Le démon me représentait qu'élevée si délicatement, jamais je ne pourrais soutenir les austérités du cloître. Je lui opposais la pensée des souffrances de Jésus-Christ: ce n'était certes rien de considérable que d'endurer quelque chose pour lui: d'ailleurs, il viendrait au recours de ma faiblesse. Je ne me souviens pas si cette dernière pensée était présente à mon esprit; mais un fait certain, c'est que les assauts de cette époque furent terribles. Je me vis de plus travaillée de fièvres qui me causaient de grandes défaillances; car j'ai toujours eu peu de santé.

Heureusement j'étais déjà amie des bons livres, et ils me donnèrent la vie. Je lisais les épîtres de saint Jérôme; je me sentis, par cette lecture, si inébranlablement affermie dans mon dessein d'être toute à Jésus-Christ, que je ne balançai plus à le déclarer à mon père. Un tel acte de ma part, c'était en quelque sorte prendre l'habit. J'étais si jalouse de l'honneur de ma parole, qu'après l'avoir une fois donnée, rien au monde n'eût été capable de me faire retourner en arrière.

Mon père m'aimait si tendrement, que toutes mes instances ne purent le faire céder à mes désirs. Je demandai à d'autres personnes de lui parler en ma faveur; leurs prières furent également inutiles. Tout ce qu'on put obtenir de lui, ce fut qu'après sa mort je ferais ce que je voudrais. Comme j'avais appris à me défier de moi, et que je redoutais de trouver dans ma faiblesse un écueil pour ma persévérance, je jugeai qu'un tel parti ne me convenait pas, et j'exécutai mon dessein par une autre voie, comme je vais le dire.


 

[9] C'était Marie Briceño. Elle était née en 1498. Fille de don Gonzalve Briceño et de doña Brigitte Contreras, noms illustres dans la noblesse d'Avila, elle entra en religion en 1514 et mourut en 1592. On rapporte à son sujet un évènement un événement merveilleux, survenu peu avant l'entrée de Thérèse au pensionnat. Pendant que la communauté était réunie pour l'oraison, un point lumineux appartit en. forme d'étoile; après avoir fait le tour du chœur, il s'arrêta au-dessus de Marie Briceño et disparut dans sa poitrine. Lorsque Alphonse de Cepeda amena sa fille, la supérieure la confia à cette religieuse, et plus tard la merveille s'expliqua. (Reforma de los Descalzos, t 1, livre 1, ch. VII.) Le souvenir de ce fait ne perpétue par un tableau allégorique, placé dans l'église des augustines; au bas, on lit en espagnol:  «  Ce tableau représente sainte Thérèse, quand elle était pensionnaire dans ce couvent de grâce, et sa vénérable maîtresse doña Marie Briceño religieuse d'une vertu exemplaire. Au second plan, on voit deux anges dont l’un dit: «  Thérèse, dans la maison de saint Augustin, tu apprendras à connaître ta vocation. L’autre, qui porte la règle des Carmélites réformées, dit: « Thérèse, va et fonde des couvents. ».

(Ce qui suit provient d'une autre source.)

-- ==== Sys2Proof/Machine/Crypto.lean ====
section
/-! DEFINITION. The standards that the spec cites and this model computes: AES (FIPS 197), SHA-256 (FIPS 180-4),
AES-256-GCM (NIST SP 800-38D), XTS-AES-256 (IEEE 1619), HMAC and HKDF with SHA-256 (RFC 2104, RFC 5869), and the keyed generator of
07 R245 to R247.  Bytes are numbers below 256 here. -/

namespace Sys2Proof.Machine

/-! ### AES -/

/-- Multiplication by x in AES's field. -/
def aesX (a : Nat) : Nat := if a < 128 then 2 * a else (2 * a - 256) ^^^ 0x1B

/-- Multiplication in AES's field, over the bits of `b` from the lowest. -/
def aesMul : Nat → Nat → Nat → Nat
  | 0, _, _ => 0
  | n + 1, a, b => (if b % 2 = 1 then a else 0) ^^^ aesMul n (aesX a) (b / 2)

def aesM (a b : Nat) : Nat := aesMul 8 a b

/-- The inverse, a^254; 0 for 0. -/
def aesInv (a : Nat) : Nat :=
  let a2 := aesM a a; let a4 := aesM a2 a2; let a8 := aesM a4 a4; let a16 := aesM a8 a8
  let a32 := aesM a16 a16; let a64 := aesM a32 a32; let a128 := aesM a64 a64
  aesM a2 (aesM a4 (aesM a8 (aesM a16 (aesM a32 (aesM a64 a128)))))

def rotl8 (a k : Nat) : Nat := (a <<< k) % 256 ||| a >>> (8 - k)

/-- The S-box of FIPS 197 5.1.1. -/
def aesSbox (a : Nat) : Nat :=
  let b := aesInv a
  b ^^^ rotl8 b 1 ^^^ rotl8 b 2 ^^^ rotl8 b 3 ^^^ rotl8 b 4 ^^^ 0x63

def nthD (l : List Nat) (i : Nat) : Nat := l.getD i 0

def xorL (a b : List Nat) : List Nat := List.zipWith (· ^^^ ·) a b

/-- ShiftRows of a column-ordered state of 16 bytes. -/
def aesShift (st : List Nat) : List Nat :=
  (List.range 16).map (fun i => nthD st ((i + 4 * (i % 4)) % 16))

def aesMixCol (a b c d : Nat) : List Nat :=
  [aesX a ^^^ (aesX b ^^^ b) ^^^ c ^^^ d, a ^^^ aesX b ^^^ (aesX c ^^^ c) ^^^ d,
   a ^^^ b ^^^ aesX c ^^^ (aesX d ^^^ d), (aesX a ^^^ a) ^^^ b ^^^ c ^^^ aesX d]

def aesMix : List Nat → List Nat
  | a :: b :: c :: d :: r => aesMixCol a b c d ++ aesMix r
  | r => r

/-- The next words of the key schedule, `n` of them; `w` holds the words so far, the last first. -/
def aesExpand (nk : Nat) : Nat → Nat → Nat → List (List Nat) → List (List Nat)
  | 0, _, _, w => w
  | n + 1, i, rcon, w =>
    let prev := w.headD []
    let t :=
      if i % nk = 0 then
        xorL ((prev.drop 1 ++ prev.take 1).map aesSbox) [rcon, 0, 0, 0]
      else if 6 < nk ∧ i % nk = 4 then prev.map aesSbox
      else prev
    let nw := xorL (w.getD (nk - 1) []) t
    aesExpand nk n (i + 1) (if i % nk = 0 then aesX rcon else rcon) (nw :: w)

def chunk4 : List Nat → List (List Nat)
  | a :: b :: c :: d :: r => [a, b, c, d] :: chunk4 r
  | _ => []

/-- The round keys as bytes, for a key of 16 or 32 bytes. -/
def aesKeys (key : List Nat) : List Nat :=
  let nk := key.length / 4
  let total := 4 * (nk + 7)
  (aesExpand nk (total - nk) nk 1 (chunk4 key).reverse).reverse.flatten

def aesRounds : Nat → List Nat → List Nat → List Nat
  | 0, rk, st => xorL (aesShift (st.map aesSbox)) rk
  | n + 1, rk, st =>
    aesRounds n (rk.drop 16) (xorL (aesMix (aesShift (st.map aesSbox))) (rk.take 16))

/-- One block of 16 bytes encrypted. -/
def aesEnc (key blk : List Nat) : List Nat :=
  let rk := aesKeys key
  aesRounds (key.length / 4 + 5) (rk.drop 16) (xorL blk (rk.take 16))

/-! ### Byte lists -/

def natBytes : Nat → Nat → List Nat
  | 0, _ => []
  | n + 1, v => v % 256 :: natBytes n (v / 256)

def bytesNat : List Nat → Nat
  | [] => 0
  | b :: r => b + 256 * bytesNat r

def natBytesBE (n v : Nat) : List Nat := (natBytes n v).reverse
def bytesNatBE (l : List Nat) : Nat := bytesNat l.reverse

def toNats (l : List Byte) : List Nat := l.map BitVec.toNat
def ofNats (l : List Nat) : List Byte := l.map (BitVec.ofNat 8)

def splitAt16 : Nat → List Nat → List (List Nat)
  | 0, _ => []
  | n + 1, l => l.take 16 :: splitAt16 n (l.drop 16)

/-- A list cut into blocks of 16, the last filled with zeros. -/
def blocks16 (l : List Nat) : List (List Nat) :=
  (splitAt16 ((l.length + 15) / 16) l).map (fun b => b ++ List.replicate (16 - b.length) 0)

/-! ### AES-GCM with a 96-bit IV -/

/-- Multiplication in GHASH's field; the first bit is the highest. -/
def ghMul : Nat → Nat → Nat → Nat → Nat
  | 0, z, _, _ => z
  | n + 1, z, v, x =>
    let z := if x.testBit n then z ^^^ v else z
    let v := if v % 2 = 1 then v / 2 ^^^ 0xE1000000000000000000000000000000 else v / 2
    ghMul n z v x

def ghash (h : Nat) (bs : List (List Nat)) : Nat :=
  bs.foldl (fun y b => ghMul 128 0 h (y ^^^ bytesNatBE b)) 0

/-- The key stream applied from counter block `ctr` (its low 32 bits count). -/
def gcmCtr (key iv : List Nat) : Nat → List (List Nat) → List Nat
  | _, [] => []
  | c, b :: r => xorL b (aesEnc key (iv ++ natBytesBE 4 c)) ++ gcmCtr key iv (c + 1) r

def gcmTag (key iv aad ct : List Nat) : List Nat :=
  let h := bytesNatBE (aesEnc key (List.replicate 16 0))
  let s := ghash h (blocks16 aad ++ blocks16 ct ++ [natBytesBE 8 (8 * aad.length) ++ natBytesBE 8 (8 * ct.length)])
  xorL (natBytesBE 16 s) (aesEnc key (iv ++ [0, 0, 0, 1]))

/-- Ciphertext and tag. -/
def gcmSeal (key iv aad pt : List Nat) : List Nat × List Nat :=
  let ct := (gcmCtr key iv 2 (blocks16 pt)).take pt.length
  (ct, gcmTag key iv aad ct)

/-- The plaintext, where the tag verifies. -/
def gcmOpen (key iv aad ct tag : List Nat) : Option (List Nat) :=
  if gcmTag key iv aad ct = tag then some ((gcmCtr key iv 2 (blocks16 ct)).take ct.length) else none

/-! ### XTS-AES-256 (IEEE 1619) without ciphertext stealing -/

/-- The tweak of the next block: times alpha, little-endian. -/
def xtsNext (t : Nat) : Nat := if t < 2 ^ 127 then 2 * t else (2 * t - 2 ^ 128) ^^^ 0x87

/-- Blocks encrypted under a data key from a tweak on. -/
def xtsBlocks (key : List Nat) : Nat → List (List Nat) → List Nat
  | _, [] => []
  | t, b :: r => xorL (aesEnc key (xorL b (natBytes 16 t))) (natBytes 16 t) ++ xtsBlocks key (xtsNext t) r

/-- A data unit encrypted under a 64-byte key: the key of the data, then that of the tweak. -/
def xtsSeal (key : List Nat) (unit : Nat) (data : List Nat) : List Nat :=
  xtsBlocks (key.take 32) (bytesNat (aesEnc (key.drop 32) (natBytes 16 unit))) (blocks16 data)

/-! ### SHA-256 -/

/-- The primes below 312, of which FIPS 180-4 takes the first 64 (all of them) and the first 8. A composite below 18²
has a divisor below 18. -/
def shaPrimes : List Nat :=
  (List.range 312).filter (fun n => 2 ≤ n && (List.range' 2 16).all (fun d => n = d || n % d != 0))

/-- The largest `r` above `acc`, in steps of the bits below `n`, whose `k`-th power does not pass `x`. -/
def rootFrom (k x : Nat) : Nat → Nat → Nat
  | 0, acc => acc
  | n + 1, acc => rootFrom k x n (if (acc + 2 ^ n) ^ k ≤ x then acc + 2 ^ n else acc)

/-- The first 32 bits of the fraction of the `k`-th root of a prime below 2^9 (FIPS 180-4 4.2.2, 5.3.3). -/
def rootFraction (k p : Nat) : Nat := rootFrom k (p * 2 ^ (32 * k)) 37 0 % 2 ^ 32

/-- The round constants: cube roots of the first 64 primes. -/
def shaK : List Nat := shaPrimes.map (rootFraction 3)

/-- The initial hash: square roots of the first 8 primes. -/
def shaH0 : List Nat := (shaPrimes.take 8).map (rootFraction 2)

def rotr32 (a k : Nat) : Nat := a >>> k ||| (a <<< (32 - k)) % 4294967296

/-- The message schedule, the last word first. -/
def shaSched : Nat → List Nat → List Nat
  | 0, w => w
  | n + 1, w =>
    let a := nthD w 14
    let b := nthD w 1
    let s0 := rotr32 a 7 ^^^ rotr32 a 18 ^^^ a >>> 3
    let s1 := rotr32 b 17 ^^^ rotr32 b 19 ^^^ b >>> 10
    shaSched n ((nthD w 15 + s0 + nthD w 6 + s1) % 4294967296 :: w)

def shaRound (v : List Nat) (kw : Nat) : List Nat :=
  match v with
  | [a, b, c, d, e, f, g, h] =>
    let s1 := rotr32 e 6 ^^^ rotr32 e 11 ^^^ rotr32 e 25
    let ch := (e &&& f) ^^^ ((4294967295 - e) &&& g)
    let t1 := h + s1 + ch + kw
    let s0 := rotr32 a 2 ^^^ rotr32 a 13 ^^^ rotr32 a 22
    let mj := (a &&& b) ^^^ (a &&& c) ^^^ (b &&& c)
    [(t1 + s0 + mj) % 4294967296, a, b, c, (d + t1) % 4294967296, e, f, g]
  | v => v

def shaWords : Nat → List Nat → List Nat
  | 0, _ => []
  | n + 1, l => bytesNatBE (l.take 4) :: shaWords n (l.drop 4)

def shaBlock (h blk : List Nat) : List Nat :=
  let w := (shaSched 48 (shaWords 16 blk).reverse).reverse
  let v := (List.zipWith (· + ·) shaK w).foldl shaRound h
  List.zipWith (fun a b => (a + b) % 4294967296) h v

def shaBlocks : Nat → List Nat → List Nat → List Nat
  | 0, h, _ => h
  | n + 1, h, l => shaBlocks n (shaBlock h (l.take 64)) (l.drop 64)

/-- SHA-256 of a byte string, as 32 bytes. -/
def sha256 (m : List Nat) : List Nat :=
  let pad := (119 - m.length % 64) % 64
  let l := m ++ [0x80] ++ List.replicate pad 0 ++ natBytesBE 8 (8 * m.length)
  (shaBlocks (l.length / 64) shaH0 l).flatMap (natBytesBE 4)

/-- HMAC with SHA-256. -/
def hmac256 (key m : List Nat) : List Nat :=
  let k := if 64 < key.length then sha256 key else key
  let k := k ++ List.replicate (64 - k.length) 0
  sha256 (k.map (· ^^^ 0x5C) ++ sha256 (k.map (· ^^^ 0x36) ++ m))

def hkdfBlocks (prk info : List Nat) : Nat → Nat → List Nat → List Nat
  | 0, _, _ => []
  | n + 1, i, t =>
    let t := hmac256 prk (t ++ info ++ [i])
    t ++ hkdfBlocks prk info n (i + 1) t

/-- HKDF with SHA-256: `n` bytes. -/
def hkdf256 (salt ikm info : List Nat) (n : Nat) : List Nat :=
  (hkdfBlocks (hmac256 salt ikm) info ((n + 31) / 32) 1 []).take n

/-- The counter-mode KDF of NIST SP 800-108 with HMAC-SHA-256 (32-bit counter first, length in bits last). -/
def kdfBlocks (key fixed : List Nat) : Nat → Nat → List Nat
  | 0, _ => []
  | n + 1, i => hmac256 key (natBytesBE 4 i ++ fixed) ++ kdfBlocks key fixed n (i + 1)

def kdf108 (key label context : List Nat) (n : Nat) : List Nat :=
  (kdfBlocks key (label ++ [0] ++ context ++ natBytesBE 4 (8 * n)) ((n + 31) / 32) 1).take n

/-- SHA-256 of bytes of memory. -/
def shaBytes (m : List Byte) : List Byte := ofNats (sha256 (toNats m))

/-- The Merkle root of digests in order, each node SHA-256(left ‖ right); the length is a power of two (14 R485). -/
def merkle : Nat → List (List Nat) → List Nat
  | 0, l => l.headD []
  | n + 1, l => sha256 (merkle n (l.take (2 ^ n)) ++ merkle n (l.drop (2 ^ n)))

/-! ### The keyed generator (07 R245 to R247) -/

/-- The draw of a counter block under the key of a job seed and a step number (R245). -/
def keyedDraw (seed step ctr : Nat) : Nat :=
  bytesNat (aesEnc (natBytes 16 (seed % 2 ^ 64 * 2 ^ 64 + step % 2 ^ 64)) (natBytes 16 ctr))

/-- The counter block of a sampling draw (R246). -/
def samplingCtr (vslot hop node idx : Nat) : Nat :=
  1 * 2 ^ 124 + vslot % 2 ^ 16 * 2 ^ 108 + hop % 256 * 2 ^ 100 + node % 2 ^ 48 * 2 ^ 48 + idx % 2 ^ 32

/-- The counter block of a rounding draw (R246, R69). -/
def roundingCtr (vslot tensor elem : Nat) : Nat :=
  2 * 2 ^ 124 + vslot % 2 ^ 16 * 2 ^ 108 + tensor % 2 ^ 32 * 2 ^ 64 + elem % 2 ^ 64

/-- The counter block of an audit draw (R246, R231). -/
def auditCtr (vslot tensor elem : Nat) : Nat :=
  3 * 2 ^ 124 + vslot % 2 ^ 16 * 2 ^ 108 + tensor % 2 ^ 32 * 2 ^ 64 + elem % 2 ^ 64

/-- An integer uniform on [0, m) from a draw (R247). -/
def drawU (x m : Nat) : Nat := bits x 0 64 * m / 2 ^ 64

end Sys2Proof.Machine
end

[10] Cette fidèle amie de sainte Thérèse s'appelait Jeanne Suarez, religieuse d'une admirable régularité. Elle était dans le monastère de l'incarnation d'Avila, de l'ordre de Notre-Dame du Mont-Carmel.

[11] Marie de Cepeda, mentionnée an chapitre précédent; elle habitait avec son mari à Castellanos de la Canada.

[12] C'était Sanchez de Cepeda; il vivait dans la petite ville d'Hortigosa, à quatre lieues d'Avila.